Friday, December 11, 2015

Aviation Week on Northrop's 6th Generation Fighter Concept

Amid signs of growing U.S. Air Force and Navy interest in a sixth-generation combat aircraft, Northrop Grumman is accelerating studies of key technologies for directed energy weapons and thermal management, which it says will be fundamental to future capability.

The company, whose last venture into the air dominance arena in the 1980s, the YF-23, lost out to Lockheed Martin’s F-22 in the advanced tactical fighter contest, has unveiled new images of a pair of optionally manned, tailless concepts aimed at replacing the Raptor and the Boeing F/A-18E/F. While acknowledging there are still more unknowns than knowns about future requirements for the next generation air dominance (NGAD) aircraft, Northrop says technology to cope with dramatic growth in heat loads will be a key enabler to whatever needs emerge.

The increase in heat loads is driven by the development of advanced weapons, particularly airborne lasers, as well as more powerful electronics, sensors and propulsion systems. The issue, which has already been a factor in early test and operations of the F-35, is expected to challenge all NGAD concepts. Under Northrop’s NGAD umbrella this includes the U.S. Air Force’s F-X requirements (now set to embrace an F-15C replacement in addition to the F-22), as well as the Navy’s F/A-XX mission.

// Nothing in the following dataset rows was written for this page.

-- ==== Sys2Proof/Laws/KeepsFire.lean ====
section
/-! SUPPORT. Every operation of Machine/Fire.lean keeps the canonical form of the sparse stores
(`Dev.ok`): memory, error marks, poison marks and registers. -/

namespace Sys2Proof.Machine

theorem portConsume_ok (f : FireIn) (p : Nat) (d : Dev) (hd : d.ok) : (portConsume f p d).ok := by
  unfold portConsume
  lift_lets
  intro x0
  apply forN_ok
  · intro y1 y2 y3
    apply consume_ok
    with_reducible assumption
  · with_reducible assumption

theorem tokConsume_ok (f : FireIn) (d : Dev) (hd : d.ok) : (tokConsume f d).ok := by
  unfold tokConsume
  split
  · apply portConsume_ok
    with_reducible assumption
  · with_reducible assumption

theorem recConsume_ok (f : FireIn) (t : RunTile) (n : Nat) (d : Dev) (hd : d.ok) : (recConsume f t n d).ok := by
  unfold recConsume
  apply forEach_ok
  · intro y0 y1 y2
    apply consume_ok
    with_reducible assumption
  · with_reducible assumption

theorem mxAdd_ok (f : FireIn) (a : MxAcc) (d : Dev) (hd : d.ok) : (mxAdd f a d).2.ok := by
  unfold mxAdd
  lift_lets
  intro x0 x1 x2 x3 x4 x5 x6 x7 x8 x9 x10
  dsimp only
  apply cntAdd64_ok
  with_reducible assumption

theorem mxDrain_ok (f : FireIn) (a : MxAcc) (d : Dev) (hd : d.ok) : (mxDrain f a d).2.ok := by
  unfold mxDrain
  lift_lets
  intro x0 x1 x2 x3 x4 x5 x6 x7 x8
  have h9 : (Dev.ok x6) := by
    dsimp only [x6]
    split
    · apply ite_ok
      · apply recConsume_ok
        with_reducible assumption
      · with_reducible assumption
    · with_reducible assumption
  dsimp only
  apply accClips_ok
  with_reducible assumption

theorem mxRun_ok (f : FireIn) (d : Dev) (hd : d.ok) : (mxRun f d).2.ok := by
  unfold mxRun
  lift_lets
  intro x0 x1 x2 x3 x4
  have h5 : (Dev.ok (x3).2) := by
    dsimp only [x3]
    apply mxAdd_ok
    with_reducible assumption
  have h6 : (Dev.ok (x4).2) := by
    dsimp only [x4]
    apply mxDrain_ok
    apply stageUpd_ok
    with_reducible assumption
  apply ite2_ok
  · with_reducible assumption
  · dsimp only
    apply stageUpd_ok
    with_reducible assumption

theorem outerG8_ok (f : FireIn) (cur : List Byte) (curBad : List Bool) (d : Dev) (hd : d.ok) : (outerG8 f cur curBad d).2.ok := by
  unfold outerG8
  lift_lets
  intro x0 x1 x2 x3 x4 x5 x6 x7 x8 x9
  have h10 : (Dev.ok x4) := by
    dsimp only [x4]
    apply foldl_ok
    · intro y11 y12 y13
      apply recConsume_ok
      with_reducible assumption
    · with_reducible assumption
  have h14 : (Dev.ok x9) := by
    dsimp only [x9]
    apply cntAdd64_ok
    apply accClips_ok
    with_reducible assumption
  with_reducible assumption

theorem rowEmit_ok (key : Nat) (p : Nat) (len : Nat) (m : Nat) (r : RowRt) (d : Dev) (hd : d.ok) : (rowEmit key p len m r d).2.ok := by
  unfold rowEmit
  lift_lets
  intro x0
  dsimp only
  apply ite_ok
  · apply rowDel_ok
    with_reducible assumption
  · apply rowPut_ok
    with_reducible assumption

theorem qzRow_ok (f : FireIn) (c : QzCfg) (xs : List Elem) (d : Dev) (hd : d.ok) : (qzRow f c xs d).2.ok := by
  unfold qzRow
  lift_lets
  intro x0
  apply foldl2_ok
  · intro y1 y2 y3
    lift_lets
    intro x4 x5
    have h6 : (Dev.ok (x4).2) := by
      dsimp only [x4]
      apply qzDynamic_ok
      with_reducible assumption
    have h7 : (Dev.ok x5) := by
      dsimp only [x5]
      apply ite_ok
      · apply cntAdd_ok
        with_reducible assumption
      · with_reducible assumption
    with_reducible assumption
  · with_reducible assumption

theorem qzSeg_ok (f : FireIn) (c : QzCfg) (s : Seg) (lastSeg : Bool) (d : Dev) (hd : d.ok) : (qzSeg f c s lastSeg d).2.ok := by
  unfold qzSeg
  lift_lets
  intro x0 x1 x2 x3 x4 x5 x6 x7 x8 x9 x10 x11
  have h12 : (Dev.ok (x2).2) := by
    dsimp only [x2]
    apply qzRowStart_ok
    with_reducible assumption
  have h13 : (Dev.ok (x3).2) := by
    dsimp only [x3]
    split
    · with_reducible assumption
    · apply ite2_ok
      · with_reducible assumption
      · with_reducible assumption
  have h14 : (Dev.ok x5) := by
    dsimp only [x5]
    with_reducible assumption
  have h18 : (∀ z15 z16 z17, Dev.ok z17 → Dev.ok (((x6 z15 z16 z17)).2).2) := by
    intro y19 y20 y21 y22
    dsimp only [x6]
    apply qzRow_ok
    apply ite_ok
    · apply sf_ok
      with_reducible assumption
    · with_reducible assumption
  have h23 : (Dev.ok ((x8).2).2) := by
    dsimp only [x8]
    apply ite3_ok
    · apply h18
      with_reducible assumption
    · with_reducible assumption
  have h24 : (Dev.ok (x9).2) := by
    dsimp only [x9]
    apply rowEmit_ok
    with_reducible assumption
  have h25 : (Dev.ok ((x11).2).2) := by
    dsimp only [x11]
    apply h18
    apply rowDel_ok
    with_reducible assumption
  split
  · lift_lets
    intro x26 x27 x28 x29
    have h30 : (Dev.ok ((x26).2).2) := by
      dsimp only [x26]
      apply qzStatic_ok
      with_reducible assumption
    dsimp only
    apply ite_ok
    · apply qzRowEnd_ok
      apply rowDel_ok
      with_reducible assumption
    · apply rowPut_ok
      with_reducible assumption
  · apply ite2_ok
    · with_reducible assumption
    · split
      · dsimp only
        apply rowPut_ok
        with_reducible assumption
      · with_reducible assumption
      · apply ite2_ok
        · with_reducible assumption
        · dsimp only
          apply rowPut_ok
          with_reducible assumption

theorem qzRun_ok (f : FireIn) (c : QzCfg) (its : List Item) (d : Dev) (hd : d.ok) : (qzRun f c its d).2.ok := by
  unfold qzRun
  lift_lets
  intro x0 x1 x2
  apply foldl2_ok
  · intro y3 y4 y5
    lift_lets
    intro x6
    have h7 : (Dev.ok (x6).2) := by
      dsimp only [x6]
      apply qzSeg_ok
      with_reducible assumption
    with_reducible assumption
  · with_reducible assumption

theorem rqRow_ok (f : FireIn) (c : QzCfg) (t : Nat) (arec : Elem) (a4 : Nat) (a5 : List ((Int × Bool) × Elem)) (a6 : Dev) (ha6 : a6.ok) : (rqRow f c t arec a4 a5 a6).2.ok := by
  induction a4 generalizing f c t arec a5 a6
  · unfold rqRow
    with_reducible assumption
  · rename_i u0 ih
    unfold rqRow
    lift_lets
    intro x0 x1 x2 x3 x4 x5 x6 x7 x8 x9 x10 x11 x12 x13
    have h14 : (Dev.ok (x1).2) := by
      dsimp only [x1]
      apply qzRowStart_ok
      with_reducible assumption
    have h15 : (Dev.ok (x2).2) := by
      dsimp only [x2]
      split
      · with_reducible assumption
      · with_reducible assumption
    have h16 : (Dev.ok x7) := by
      dsimp only [x7]
      apply qzCount_ok
      with_reducible assumption
    have h17 : (Dev.ok x12) := by
      dsimp only [x12]
      apply ite_ok
      · apply qzRowEnd_ok
        apply rowDel_ok
        with_reducible assumption
      · apply rowPut_ok
        with_reducible assumption
    have h18 : (Dev.ok (x13).2) := by
      dsimp only [x13]
      apply ih
      with_reducible assumption
    apply ite2_ok
    · with_reducible assumption
    · with_reducible assumption

theorem tokKeep_ok (f : FireIn) (l : List (Seg × Elem)) (d : Dev) (hd : d.ok) : (tokKeep f l d).ok := by
  unfold tokKeep
  lift_lets
  intro x0
  split
  · with_reducible assumption
  · apply ite_ok
    · apply rowDel_ok
      with_reducible assumption
    · apply rowPut_ok
      with_reducible assumption

theorem streamRecs_ok (f : FireIn) (d : Dev) (hd : d.ok) : (streamRecs f d).2.ok := by
  unfold streamRecs
  dsimp only
  apply foldl_ok
  · intro y0 y1 y2
    apply recConsume_ok
    with_reducible assumption
  · with_reducible assumption

theorem vxRow_ok (f : FireIn) (g : List Nat → List Nat) (p : Bool) (es : List Elem) (d : Dev) (hd : d.ok) : (vxRow f g p es d).2.ok := by
  unfold vxRow
  lift_lets
  intro x0 x1 x2 x3
  have h4 : (Dev.ok (x3).2) := by
    dsimp only [x3]
    apply rowEmit_ok
    with_reducible assumption
  split
  · with_reducible assumption
  · apply ite2_ok
    · dsimp only
      apply rowPut_ok
      with_reducible assumption
    · apply ite2_ok
      · with_reducible assumption
      · with_reducible assumption

theorem vxRun_ok (f : FireIn) (mx : Option MxOut) (d : Dev) (hd : d.ok) : (vxRun f mx d).2.ok := by
  unfold vxRun
  lift_lets
  intro x0 x1 x2 x3 x4 x5 x6 x7 x8 x9 x10 x11 x12
  have h14 : (∀ z13, Dev.ok ((x5 z13)).2) := by
    intro y15
    dsimp only [x5]
    with_reducible assumption
  have h16 : (Dev.ok (x6).2) := by
    dsimp only [x6]
    apply streamRecs_ok
    with_reducible assumption
  split
  · with_reducible assumption
  · split
    · with_reducible assumption
    · split
      · apply foldl2_ok
        · intro y17 y18 y19
          lift_lets
          intro x20 x21
          have h22 : (Dev.ok (x21).2) := by
            dsimp only [x21]
            apply rqRow_ok
            with_reducible assumption
          with_reducible assumption
        · with_reducible assumption
      · apply foldl2_ok
        · intro y23 y24 y25
          lift_lets
          intro x26 x27
          have h28 : (Dev.ok (x27).2) := by
            dsimp only [x27]
            apply rqRow_ok
            with_reducible assumption
          with_reducible assumption
        · with_reducible assumption
  · split
    · with_reducible assumption
    · lift_lets
      intro x29 x30
      split
      · lift_lets
        intro x31
        dsimp only
        apply qzLow_ok
        with_reducible assumption
      · dsimp only
        apply qzLow_ok
        apply tokKeep_ok
        with_reducible assumption
  · split
    · with_reducible assumption
    · apply qzRun_ok
      with_reducible assumption
  · split
    · with_reducible assumption
    · lift_lets
      intro x32 x33
      dsimp only
      apply qzLow_ok
      apply tokKeep_ok
      with_reducible assumption
  · with_reducible assumption
  · with_reducible assumption
  · with_reducible assumption
  · apply vxRow_ok
    with_reducible assumption
  · apply vxRow_ok
    with_reducible assumption
  · apply vxRow_ok
    with_reducible assumption
  · with_reducible assumption
  · dsimp only
    apply accClips_ok
    with_reducible assumption
  · with_reducible assumption
  · with_reducible assumption

end Sys2Proof.Machine
end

Unlike any previous generation of air dominance aircraft at this embryonic stage, the configuration will be directly impacted by the integration challenges of directed energy weapons. “One of the unique things that happened (on NGAD) is the convergence of aircraft and weapons,” says Tom Vice, Northrop Grumman Aerospace Systems president. Despite the miniaturization of laser technology and the switch from bulky chemical-based systems to solid-state, electric lasers, Vice says thermal management is still key.


Range will be another important design driver, though perhaps not for the usual reason. “We anticipate limited basing in the future,” says Hernandez. “If range is important, then you’ll need to carry a lot of weapons. The other thing we know is that the adversaries have been increasing their defensive capabilities. So survivability is going to be really important. So this looks like a little baby B-2. That’s Northrop’s sweet spot,” he adds.